9. If your tween gets too hyper, come up with a code word to remind him to stop the action without embarrassing him. For example, whenever he starts getting too rowdy in a group, yell, "Hey, Batman." He will know he needs to calm down before you have to take more drastic measures.

10. If your youngster likes to stomp off to his room or stomp around in anger, send him outside to the driveway and tell him to stomp his feet for one minute. He'll be ready to quit after about 15 seconds, but make him stomp even harder.

11. Include your tween in decision making and involve him in conversations about your own life so that he knows he has a valuable contribution to make to your life.
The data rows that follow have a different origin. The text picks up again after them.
/-- O52. FLOW_EXPORT, FLOW_IMPORT and TABLE_DUMP. (R373, R374, R375, R376, R378) -/
def Obligations.FlowStreamsAndDumps : Prop :=
  (∀ (s : State) (i : Fin 16) (h0 slot n : Nat) (crc : Word64), (s.lopSlot i.val).run = .flowExport h0 slot n crc →
    s.lopActive i.val = true → s.serving = true → (s.lopSlot i.val).buf = [] → s.exportShard i.val h0 = 16 → 1 ≤ s.outRoom i.val →
    s.dmaEn = true → s.bufferFor 1 →
    ∃ t, exec (.flowExport i .ok .ok) s = .next t ∧ t.lopFld i.val lopState = 3 ∧ t.lopFld i.val lopCode = 0
      ∧ t.lopFld i.val lopLines = (s.lopFld i.val lopLines + 1) % 4294967296
      ∧ t.hif.mem = memWrite s.hif.mem (64 * s.fld (Reg.LOP_OUT_ADDR i.val) Fld.LOP_OUT_ADDR_ADDR
          + s.lopFld i.val lopLines % s.fld (Reg.LOP_OUT_CFG i.val) Fld.LOP_OUT_CFG_LINES * 64) (exportTrailer n crc)
      ∧ s.onlyParts t [.regs, .lop, .hif, .pools])
  ∧ (∀ (s : State) (i : Fin 16) (h0 slot n : Nat) (crc : Word64) (e e2 : Ecc), (s.lopSlot i.val).run = .flowExport h0 slot n crc →
    s.lopActive i.val = true → s.serving = true → (s.lopSlot i.val).buf = [] → s.exportShard i.val h0 < 16 → s.dmcReady = true →
    s.shardUp (s.exportShard i.val h0) = false → s.exportMay (s.exportShard i.val h0) slot = true →
    ∃ t, exec (.flowExport i e e2) s = .next t ∧ t.reg (Reg.LOP_RESULT i.val 1) = s.reg (Reg.LOP_RESULT i.val 1) + 1
      ∧ t.reg (Reg.LOP_RESULT i.val 2) = s.reg (Reg.LOP_RESULT i.val 2) + 1 ∧ s.onlyParts t [.regs, .lop])
  ∧ (∀ (s : State) (i : Fin 16) (n : Nat) (crc : Word64) (line : List Byte) (es : List Ecc),
    (s.lopSlot i.val).run = .flowImport false n crc → s.lopActive i.val = true → s.serving = true → s.dmaEn = true →
    (s.lopSlot i.val).buf = [] → 0 < s.inLeft i.val →
    ∃ t, exec (.flowImport i line es) s = .next t ∧ t.lopFld i.val lopLines = (s.lopFld i.val lopLines + 1) % 4294967296
      ∧ (importHeaderOk (bytesAt line 0 64) = true → (t.lopSlot i.val).run = .flowImport true 0 0)
      ∧ (importHeaderOk (bytesAt line 0 64) = false → t.lopFld i.val lopState = 4 ∧ t.lopFld i.val lopCode = lopStream)
      ∧ s.onlyRegs t [Reg.LOP_STATUS i.val] ∧ s.onlyParts t [.regs, .lop])
  ∧ (∀ (s : State) (i : Fin 16) (n : Nat) (crc : Word64) (line : List Byte) (es : List Ecc),
    (s.lopSlot i.val).run = .flowImport true n crc → s.lopActive i.val = true → s.serving = true → s.dmaEn = true →
    (s.lopSlot i.val).buf = [] → 0 < s.inLeft i.val → isTrailer (bytesAt line 0 64) = true →
    ∃ t, exec (.flowImport i line es) s = .next t
      ∧ t.lopFld i.val lopState = (if trailerOk (bytesAt line 0 64) n crc then 3 else 4)
      ∧ t.lopFld i.val lopCode = (if trailerOk (bytesAt line 0 64) n crc then 0 else lopStream)
      ∧ s.onlyRegs t [Reg.LOP_STATUS i.val] ∧ s.onlyParts t [.regs, .lop])
  ∧ (∀ (s : State) (i : Fin 16) (a n k : Nat) (m : Bool), (s.lopSlot i.val).run = .dump a n m → s.lopActive i.val = true →
    s.serving = true → (s.lopSlot i.val).buf = [] → (s.dumpStep i.val a n).1.length = 64 * k → 0 < k → k ≤ s.outRoom i.val →
    s.dmaEn = true → s.bufferFor k →
    ∃ t, exec (.tableDump i) s = .next t ∧ t.reg (Reg.LOP_RESULT i.val 0) = BitVec.ofNat 64 (n + (s.dumpStep i.val a n).2)
      ∧ t.lopFld i.val lopLines = (s.lopFld i.val lopLines + k) % 4294967296
      ∧ (t.lopSlot i.val).buf = [] ∧ s.onlyParts t [.regs, .lop, .hif, .pools])
  ∧ (∀ (s : State) (i : Fin 16) (a n : Nat) (m : Bool), (s.lopSlot i.val).run = .dump a n m → s.lopActive i.val = true →
    s.serving = true → (s.lopSlot i.val).buf = [] → s.flag Reg.BPM_STATUS Fld.BPM_STATUS_READY = false ∨ s.dmaEn = false →
    ∃ t, exec (.tableDump i) s = .next t ∧ t.reg (Reg.LOP_RESULT i.val 0) = BitVec.ofNat 64 (n + (s.dumpStep i.val a n).2)
      ∧ s.onlyRegs t [Reg.LOP_STATUS i.val, Reg.LOP_PROGRESS i.val, Reg.LOP_RESULT i.val 0] ∧ s.onlyParts t [.regs, .lop, .hif])

/-- O53. TUMBLER_REBUILD, DRAM_SCRUB, RANK_MIGRATE, IMAGE_WRITE and ADMIT_REQUEST. (R350, R351, R355, R370, R379, R380, R381) -/
def Obligations.RepairsImagesAndRequests : Prop :=
  (∀ (s : State) (i : Fin 16), (s.lopSlot i.val).run = .rebuild → s.lopActive i.val = true → s.serving = true →
    ∃ t, exec (.tumblerRebuild i) s = .next t ∧ t.lopFld i.val lopState = 3 ∧ (t.lopSlot i.val).run = .none
      ∧ Tbl.get false t.fault.rebuilt (unitTumbler (s.lopArgF i.val 0 0 2)) = true
      ∧ s.onlyRegs t [Reg.LOP_STATUS i.val, Reg.LOP_PROGRESS i.val, Reg.TMB_GEN_CMD 0] ∧ s.onlyParts t [.regs, .fault, .tmb, .lop])
  ∧ (∀ (s : State) (i : Fin 16) (x : Nat) (es : List Ecc), (s.lopSlot i.val).run = .scrub x → s.lopActive i.val = true →
    s.dmcReady = true →
    (∀ c, c < 12 → (s.lopArgN i.val 0).testBit c = true → s.bgMay c 0 = true ∧ s.bgMay c 1 = true) →
    ∃ t, exec (.dramScrub i es) s = .next t
      ∧ ((t.lopSlot i.val).run = .scrub (x + 1) ∨ t.lopFld i.val lopState = 3 ∧ t.lopFld i.val lopCode = 0)
      ∧ t.fld (Reg.LOP_PROGRESS i.val) Fld.LOP_PROGRESS_DONE = (s.fld (Reg.LOP_PROGRESS i.val) Fld.LOP_PROGRESS_DONE
          + 2 * ((List.range 12).filter (fun c => (s.lopArgN i.val 0).testBit c && decide (x < s.scrubLines c))).length) % 4294967296)
  ∧ (∀ (s : State) (i : Fin 16) (c : Nat), c = s.lopArgF i.val 0 0 4 → c < 12 → (s.lopSlot i.val).run = .migrate false →
    s.lopActive i.val = true → s.migrationFree c = true → s.lopArgF i.val 0 4 2 ≠ s.ranks c - 1 →
    ∃ t, exec (.rankMigrate i) s = .next t ∧ (t.lopSlot i.val).run = .migrate true ∧ t.migState c = 1
      ∧ s.onlyRegs t [Reg.DMC_MIG c, Reg.DMC_STATUS c] ∧ s.onlyParts t [.regs, .dram, .lop])
  ∧ (∀ (s : State) (i : Fin 16), (s.lopSlot i.val).run = .migrate true → s.lopActive i.val = true →
    s.migState (s.lopArgF i.val 0 0 4) = 3 →
    ∃ t, exec (.rankMigrate i) s = .next t ∧ t.lopFld i.val lopState = 3 ∧ t.lopFld i.val lopCode = 0
      ∧ s.onlyRegs t [Reg.LOP_STATUS i.val] ∧ s.onlyParts t [.regs, .lop])
  ∧ (∀ (s : State) (i : Fin 16) (e f : Bool) (n : Nat) (b : List Byte), (s.lopSlot i.val).run = .image false e n →
    s.lopActive i.val = true → s.serving = true → s.cast.jnlOk = true →
    ∃ t, exec (.imageWrite i b f) s = .next t ∧ (t.lopSlot i.val).run = .image true false 0
      ∧ t.slotQueued (s.lopArgF i.val 0 0 1) = true ∧ s.onlyParts t [.cast, .free, .lop])
  ∧ (∀ (s : State) (i : Fin 16) (f : Bool) (n : Nat) (b : List Byte), (s.lopSlot i.val).run = .image true false n → 0 < n →
    s.lopActive i.val = true → s.serving = true → s.slotQueued (s.lopArgF i.val 0 0 1) = false → 0 < s.inLeft i.val →
    s.dmaEn = true → b.length = 64 →
    ∃ t, exec (.imageWrite i b f) s = .next t ∧ (t.lopSlot i.val).run = .image true false (n + 64)
      ∧ t.lopFld i.val lopLines = (s.lopFld i.val lopLines + 1) % 4294967296
      ∧ (∀ j, j < 64 → n + j < s.slotLen →
          Tbl.get flashErased t.cast.flash (s.slotBase (s.lopArgF i.val 0 0 1) + n + j) = b.getD j 0#8)
      ∧ s.onlyParts t [.regs, .cast, .lop])
  ∧ (∀ (s : State) (i : Fin 16) (f : Bool) (n : Nat) (b : List Byte), (s.lopSlot i.val).run = .image true true n →
    s.lopActive i.val = true → s.serving = true → s.slotQueued (s.lopArgF i.val 0 0 1) = false →
    ∃ t, exec (.imageWrite i b f) s = .next t ∧ t.lopFld i.val lopState = 3 ∧ t.lopFld i.val lopCode = 0
      ∧ s.onlyRegs t [Reg.LOP_STATUS i.val] ∧ s.onlyParts t [.regs, .lop])
  ∧ (∀ (s : State) (i : Fin 16) (b : List Byte), (s.lopSlot i.val).run = .admission → s.lopActive i.val = true → s.serving = true →
    0 < s.inLeft i.val → s.dmaEn = true → b.length = 64 →
    ∃ t, exec (.admitRequest i b) s = .next t ∧ (t.lopSlot i.val).buf = (s.lopSlot i.val).buf ++ b
      ∧ t.lopFld i.val lopLines = (s.lopFld i.val lopLines + 1) % 4294967296
      ∧ s.onlyRegs t [Reg.LOP_STATUS i.val] ∧ s.onlyParts t [.regs, .lop])
  ∧ (∀ (s : State) (i : Fin 16) (b : List Byte) (x : AdmitBlock), (s.lopSlot i.val).run = .admission → s.lopActive i.val = true →
    s.serving = true → s.inDone i.val = true → s.admitBefore i.val = false → s.dram.freq = .idle → s.anyMigration = false →
    admitBlockOk (s.lopSlot i.val).buf = true → x = admitBlock (s.lopSlot i.val).buf → x.badField = none →
    s.fld Reg.CST_IMAGE_INFO Fld.CST_IMAGE_INFO_RUNTIME_ADMIT ≠ 0 →
    ∃ t, exec (.admitRequest i b) s = .next t
      ∧ ((s.admitApply x).admitChecks x (admitEnvelope s.cast.env x) = none →
          t.lopFld i.val lopState = 3 ∧ t.cast.env = admitEnvelope s.cast.env x
          ∧ t.reg (Reg.CST_CNT Cnt.CST_ADMIT_REQ_OK) = s.reg (Reg.CST_CNT Cnt.CST_ADMIT_REQ_OK) + 1)
      ∧ (∀ r, (s.admitApply x).admitChecks x (admitEnvelope s.cast.env x) = some r →
          t.lopFld i.val lopState = 4 ∧ t.lopFld i.val lopCode = r.code % 65536 ∧ s.onlyParts t [.regs, .lop]))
This confirms for him a sense of belonging in your family and builds his respect and self-esteem.

12. When a "discussion" between you and your preadolescent leads to screaming or hysterics, step back and wait for things to calm down. Encouraging your youngster to take a break from a situation is a good way to defuse high emotions all around.

13. The “tween years” is not the time to try to be your youngster's best friend. Despite appearances to the contrary, he's looking to you to help him get through this confusing stage. Ultimately, he'll take his cues for how to behave from the way that you deal with a given situation.

14. Make a homemade “consequence jar” and fill it with slips of paper with various consequences written on them. Instead of giving your youngster a time-out, send her to the jar for a slip (e.g., no TV or computer for a night, early bedtime, an extra chore, etc.).

15. Next time your youngster "forgets" to put something away (e.g., video games, sports equipment, etc.), put it away for him. When he asks where it is, tell him that he'll just have to look for it. He will learn that it's a lot more trouble to find something that you’ve hidden than it is to put it away in the first place.

16. One way to handle a tantrum is to simply say, "That is too disruptive for this house. You may continue your fit in the backyard. When you're finished, you are welcome to come back inside." When there isn't an audience, the thrill of throwing a tantrum is gone.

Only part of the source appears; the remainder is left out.